What is the count of lines in the records that include "clampRate"? Reply with that number alone.

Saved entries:
*** Begin section ***

-- ==== Sys2Proof/Machine/BerthRequests.lean ====
section
/-! DEFINITION. The requests to a Berth Controller and to a ramp (ch. 01, R104 to R106), one meaning per request. -/

namespace Sys2Proof.Machine

/-- Berth Enable (R6). -/
def takeBerthEnable (l : Link) (payload : List Byte) (s : State) : State :=
  withBerth l 0x01#8 payload
    (fun b _ s => reply l 0x01#8 .done [] (passOn b (s.modBerth b fun r => { r with inService := true }))) s

/-- BERTH_ENABLE. -/
def execBerthEnable (l : Link) (payload : List Byte) (s : State) : Host.Outcome State Fault Refusal :=
  .next (validFrame l (takeBerthEnable l payload) s)

/-- The stages that accept Berth Disable (R5). -/
def Stage.mayDisable (g : Stage) : Bool :=
  match g with
  | .vacant | .negotiating | .agreed | .tripped => true
  | _ => false

/-- The effect of Berth Disable (R6). -/
def disableBerth (b : Berth) (s : State) : State :=
  let s := s.modBerth b fun r => { r with inService := false }
  match (s.berth b).stage with
  | .negotiating | .agreed => enterVacant b s
  | _ => s

/-- Berth Disable (R6). -/
def takeBerthDisable (l : Link) (payload : List Byte) (s : State) : State :=
  withBerth l 0x02#8 payload
    (fun b _ s =>
      screened l 0x02#8 b false (s.berth b).stage.mayDisable false
        (fun s => reply l 0x02#8 .done [] (disableBerth b s)) s) s

/-- BERTH_DISABLE. -/
def execBerthDisable (l : Link) (payload : List Byte) (s : State) : Host.Outcome State Fault Refusal :=
  .next (validFrame l (takeBerthDisable l payload) s)

/-- The effect of an accepted Ship Status (R3). -/
def storeStatus (b : Berth) (load generators : Nat) (s : State) : State :=
  let s := s.modBerth b fun r =>
    { r with status := some { loadKw := load, generators := generators, takenAt := s.now } }
  if (s.berth b).stage = .rampingIn ∧ generators = 0 then enterShoreCarrying b s else s

/-- Ship Status (R3). -/
def takeShipStatus (l : Link) (payload : List Byte) (s : State) : State :=
  withBerth l 0x05#8 payload
    (fun b p s =>
      screened l 0x05#8 b true (decide ((s.berth b).stage ≠ .vacant)) false
        (fun s =>
          if 8 < (octet p 2).toNat then refuse l 0x05#8 .badValue s
          else reply l 0x05#8 .done [] (storeStatus b (word16 p 0) (octet p 2).toNat s)) s) s

/-- SHIP_STATUS. -/
def execShipStatus (l : Link) (payload : List Byte) (s : State) : Host.Outcome State Fault Refusal :=
  .next (validFrame l (takeShipStatus l payload) s)

/-- The stages that accept the authority requests (R5). -/
def Stage.hasAuthority (g : Stage) : Bool :=
  match g with
  | .vacant | .tripped => false
  | _ => true

/-- Request Authority by the party on a link (R23). -/
def requestAuthority (l : Link) (b : Berth) (s : State) : State :=
  let r := s.berth b
  let who := requester l
  if r.holder = .nobody then
    reply l 0x08#8 .done [] (s.modBerth b fun r => { r with holder := who })
  else if r.holder = who then reply l 0x08#8 .done [] s
  else if who = .shore then refuse l 0x08#8 .busy s
  else if r.pendingSince.isSome then reply l 0x08#8 .pending [] s
  else
    reply l 0x08#8 .pending []
      (latchShore (.authorityWanted b) (s.modBerth b fun r => { r with pendingSince := some s.now }))

/-- Request Authority (R23). -/
def takeRequestAuthority (l : Link) (payload : List Byte) (s : State) : State :=
  withBerth l 0x08#8 payload
    (fun b _ s => screened l 0x08#8 b true (s.berth b).stage.hasAuthority false (requestAuthority l b) s) s

/-- REQUEST_AUTHORITY. -/
def execRequestAuthority (l : Link) (payload : List Byte) (s : State) : Host.Outcome State Fault Refusal :=
  .next (validFrame l (takeRequestAuthority l payload) s)

/-- Release Authority by the party on a link (R24). -/
def releaseAuthority (l : Link) (b : Berth) (s : State) : State :=
  let r := s.berth b
  let who := requester l
  if r.holder = who then
    if r.pendingSince.isSome then
      reply l 0x09#8 .done []
        (latchShip b .authorityGranted (s.modBerth b fun r => { r with holder := .ship, pendingSince := none }))
    else reply l 0x09#8 .done [] (s.modBerth b fun r => { r with holder := .nobody })
  else if who = .ship ∧ r.pendingSince.isSome = true then
    reply l 0x09#8 .done [] (s.modBerth b fun r => { r with pendingSince := none })
  else refuse l 0x09#8 .noAuthority s

/-- Release Authority (R24). -/
def takeReleaseAuthority (l : Link) (payload : List Byte) (s : State) : State :=
  withBerth l 0x09#8 payload
    (fun b _ s => screened l 0x09#8 b true (s.berth b).stage.hasAuthority false (releaseAuthority l b) s) s

/-- RELEASE_AUTHORITY. -/
def execReleaseAuthority (l : Link) (payload : List Byte) (s : State) : Host.Outcome State Fault Refusal :=
  .next (validFrame l (takeReleaseAuthority l payload) s)

/-- The effect of Seize Authority (R26). -/
def seizeAuthority (b : Berth) (s : State) : State :=
  let r := s.berth b
  let s := s.modBerth b fun r => { r with holder := .shore, pendingSince := none }
  if r.holder = .ship ∨ r.pendingSince.isSome = true then latchShip b .authoritySeized s else s

/-- Seize Authority (R26). -/
def takeSeizeAuthority (l : Link) (payload : List Byte) (s : State) : State :=
  withBerth l 0x0A#8 payload
    (fun b _ s =>
      screened l 0x0A#8 b true (s.berth b).stage.hasAuthority false
        (fun s => reply l 0x0A#8 .done [] (seizeAuthority b s)) s) s

/-- SEIZE_AUTHORITY. -/
def execSeizeAuthority (l : Link) (payload : List Byte) (s : State) : Host.Outcome State Fault Refusal :=
  .next (validFrame l (takeSeizeAuthority l payload) s)

/-- Does the berth accept Connect? (R5) -/
def BerthRecord.mayConnect (r : BerthRecord) : Bool :=
  decide (r.stage = .agreed) || (decide (r.stage = .energising) && r.syncHold)

/-- The effect of Connect (R10, R12). -/
def connectBerth (b : Berth) (s : State) : State :=
  if (s.berth b).stage = .agreed then enterAllocating b s else enterSynchronising b s

/-- Connect (R10). -/
def takeConnect (l : Link) (payload : List Byte) (s : State) : State :=
  withBerth l 0x0B#8 payload
    (fun b _ s =>
      screened l 0x0B#8 b true (s.berth b).mayConnect true
        (fun s => reply l 0x0B#8 .done [] (connectBerth b s)) s) s

/-- CONNECT. -/
def execConnect (l : Link) (payload : List Byte) (s : State) : Host.Outcome State Fault Refusal :=
  .next (validFrame l (takeConnect l payload) s)

/-- The stages that accept Ramp Step and Hold (R5). -/
def Stage.mayStep (g : Stage) : Bool :=
  match g with
  | .parallel | .rampingIn => true
  | _ => false

/-- A rate as clamped for the link it arrived on (R104). -/
def clampRate (l : Link) (b : Berth) (rate : Nat) (s : State) : Nat :=
  let r := clampTo 50 2000 rate
  match l, (s.unit b).offer with
  | .ship _, some o => min r o.maxRate
  | _, _ => r

/-- Steps 1 to 4 of an accepted Ramp Step (R104): stage, waiting list, fields, state. -/
def stepFields (b : Berth) (wanted rate : Nat) (s : State) : State :=
  let s := if (s.berth b).stage = .parallel then enterRampingIn b s else s
  let s := if wanted < (s.ramp b).wanted then dropWaiting b s else s
  s.modRamp b fun r =>
    { r with wanted := wanted, rate := rate, state := if r.state = .held then .idle else r.state }

/-- An accepted Ramp Step (R104). -/
def rampStep (b : Berth) (wanted rate : Nat) (s : State) : State :=
  let s := stepFields b wanted rate s
  let s := if s.reservation b < s.need b then askBudget b s else s
  retargetAndLower b s

/-- Ramp Step (R104). -/
def takeRampStep (l : Link) (payload : List Byte) (s : State) : State :=
  withBerth l 0x0C#8 payload
    (fun b p s =>
      screened l 0x0C#8 b true (s.berth b).stage.mayStep true
        (fun s =>
          let wanted := word16 p 0
          let rate := clampRate l b (word16 p 2) s
          let s := rampStep b wanted rate s
          let clamped := decide (rate ≠ word16 p 2) || decide ((s.ramp b).target < wanted)
          reply l 0x0C#8 (doneOr clamped) (num (s.ramp b).target ++ num (s.reservation b)) s) s) s

/-- RAMP_STEP. -/
def execRampStep (l : Link) (payload : List Byte) (s : State) : Host.Outcome State Fault Refusal :=
  .next (validFrame l (takeRampStep l payload) s)

/-- Hold (R105). -/
def takeHold (l : Link) (payload : List Byte) (s : State) : State :=
  withBerth l 0x0D#8 payload
    (fun b _ s =>
      screened l 0x0D#8 b true (s.berth b).stage.mayStep true
        (fun s => reply l 0x0D#8 .done [] (holdRamp b s)) s) s

/-- HOLD. -/
def execHold (l : Link) (payload : List Byte) (s : State) : Host.Outcome State Fault Refusal :=
  .next (validFrame l (takeHold l payload) s)

/-- Does the berth accept Depart? (R5) -/
def BerthRecord.mayDepart (r : BerthRecord) : Bool :=
  decide (r.stage = .shoreCarrying) &&
    match r.status with
    | none => false
    | some x => decide (1 ≤ x.generators)

/-- Depart (R16). -/
def takeDepart (l : Link) (payload : List Byte) (s : State) : State :=
  withBerth l 0x0E#8 payload
    (fun b p s =>
      screened l 0x0E#8 b true (s.berth b).mayDepart true
        (fun s =>
          let rate := clampRate l b (word16 p 0) s
          reply l 0x0E#8 (doneOr (decide (rate ≠ word16 p 0))) [] (enterRampingOut b rate s)) s) s

/-- DEPART. -/
def execDepart (l : Link) (payload : List Byte) (s : State) : Host.Outcome State Fault Refusal :=
  .next (validFrame l (takeDepart l payload) s)

/-- The stages that accept Abort (R5). -/
def Stage.mayAbort (g : Stage) : Bool :=
  match g with
  | .allocating | .energising | .synchronising | .parallel | .rampingIn | .rampingOut => true
  | _ => false

/-- The effect of Abort (R10, R12, R13, R16, R106). -/
def abortBerth (b : Berth) (s : State) : State :=
  match (s.berth b).stage with
  | .allocating | .energising | .synchronising => enterReleasing b s
  | .parallel | .rampingIn => enterRampingOut b 2000 s
  | .rampingOut => rampOut b 2000 s
  | _ => s

/-- Abort (R16); refused BUSY while a close is in flight (R13). -/
def takeAbort (l : Link) (payload : List Byte) (s : State) : State :=
  withBerth l 0x0F#8 payload
    (fun b _ s =>
      screened l 0x0F#8 b true (s.berth b).stage.mayAbort true
        (fun s =>
          if (s.berth b).stage = .synchronising ∧ (s.sync b).inFlight = true then refuse l 0x0F#8 .busy s
          else reply l 0x0F#8 .done [] (abortBerth b s)) s) s

/-- ABORT. -/
def execAbort (l : Link) (payload : List Byte) (s : State) : Host.Outcome State Fault Refusal :=
  .next (validFrame l (takeAbort l payload) s)

/-- The stages that accept Force Separate (R5). -/
def Stage.mayForce (g : Stage) : Bool :=
  match g with
  | .parallel | .rampingIn | .rampingOut | .shoreCarrying => true
  | _ => false

/-- Force Separate (R17). -/
def takeForceSeparate (l : Link) (payload : List Byte) (s : State) : State :=
  withBerth l 0x10#8 payload
    (fun b _ s =>
      screened l 0x10#8 b true (s.berth b).stage.mayForce true
        (fun s => reply l 0x10#8 .done [] (enterSeparating b .forced s)) s) s

/-- FORCE_SEPARATE. -/
def execForceSeparate (l : Link) (payload : List Byte) (s : State) : Host.Outcome State Fault Refusal :=
  .next (validFrame l (takeForceSeparate l payload) s)

/-- The effect of an accepted Clear Trip (R22). -/
def clearTrip (b : Berth) (s : State) : State :=
  let s := s.modBerth b fun r => { r with causes := [] }
  let r := s.berth b
  if r.inService && !r.linkLost && r.agreement.isSome then enterAgreed b s else enterVacant b s

/-- Clear Trip (R22). -/
def takeClearTrip (l : Link) (payload : List Byte) (s : State) : State :=
  withBerth l 0x11#8 payload
    (fun b _ s =>
      screened l 0x11#8 b false (decide ((s.berth b).stage = .tripped)) false
        (fun s =>
          if s.causePresent b then refuse l 0x11#8 .causePresent s
          else reply l 0x11#8 .done [] (clearTrip b s)) s) s

/-- CLEAR_TRIP. -/
def execClearTrip (l : Link) (payload : List Byte) (s : State) : Host.Outcome State Fault Refusal :=
  .next (validFrame l (takeClearTrip l payload) s)

end Sys2Proof.Machine
end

*** End section ***

Finished exercise:
3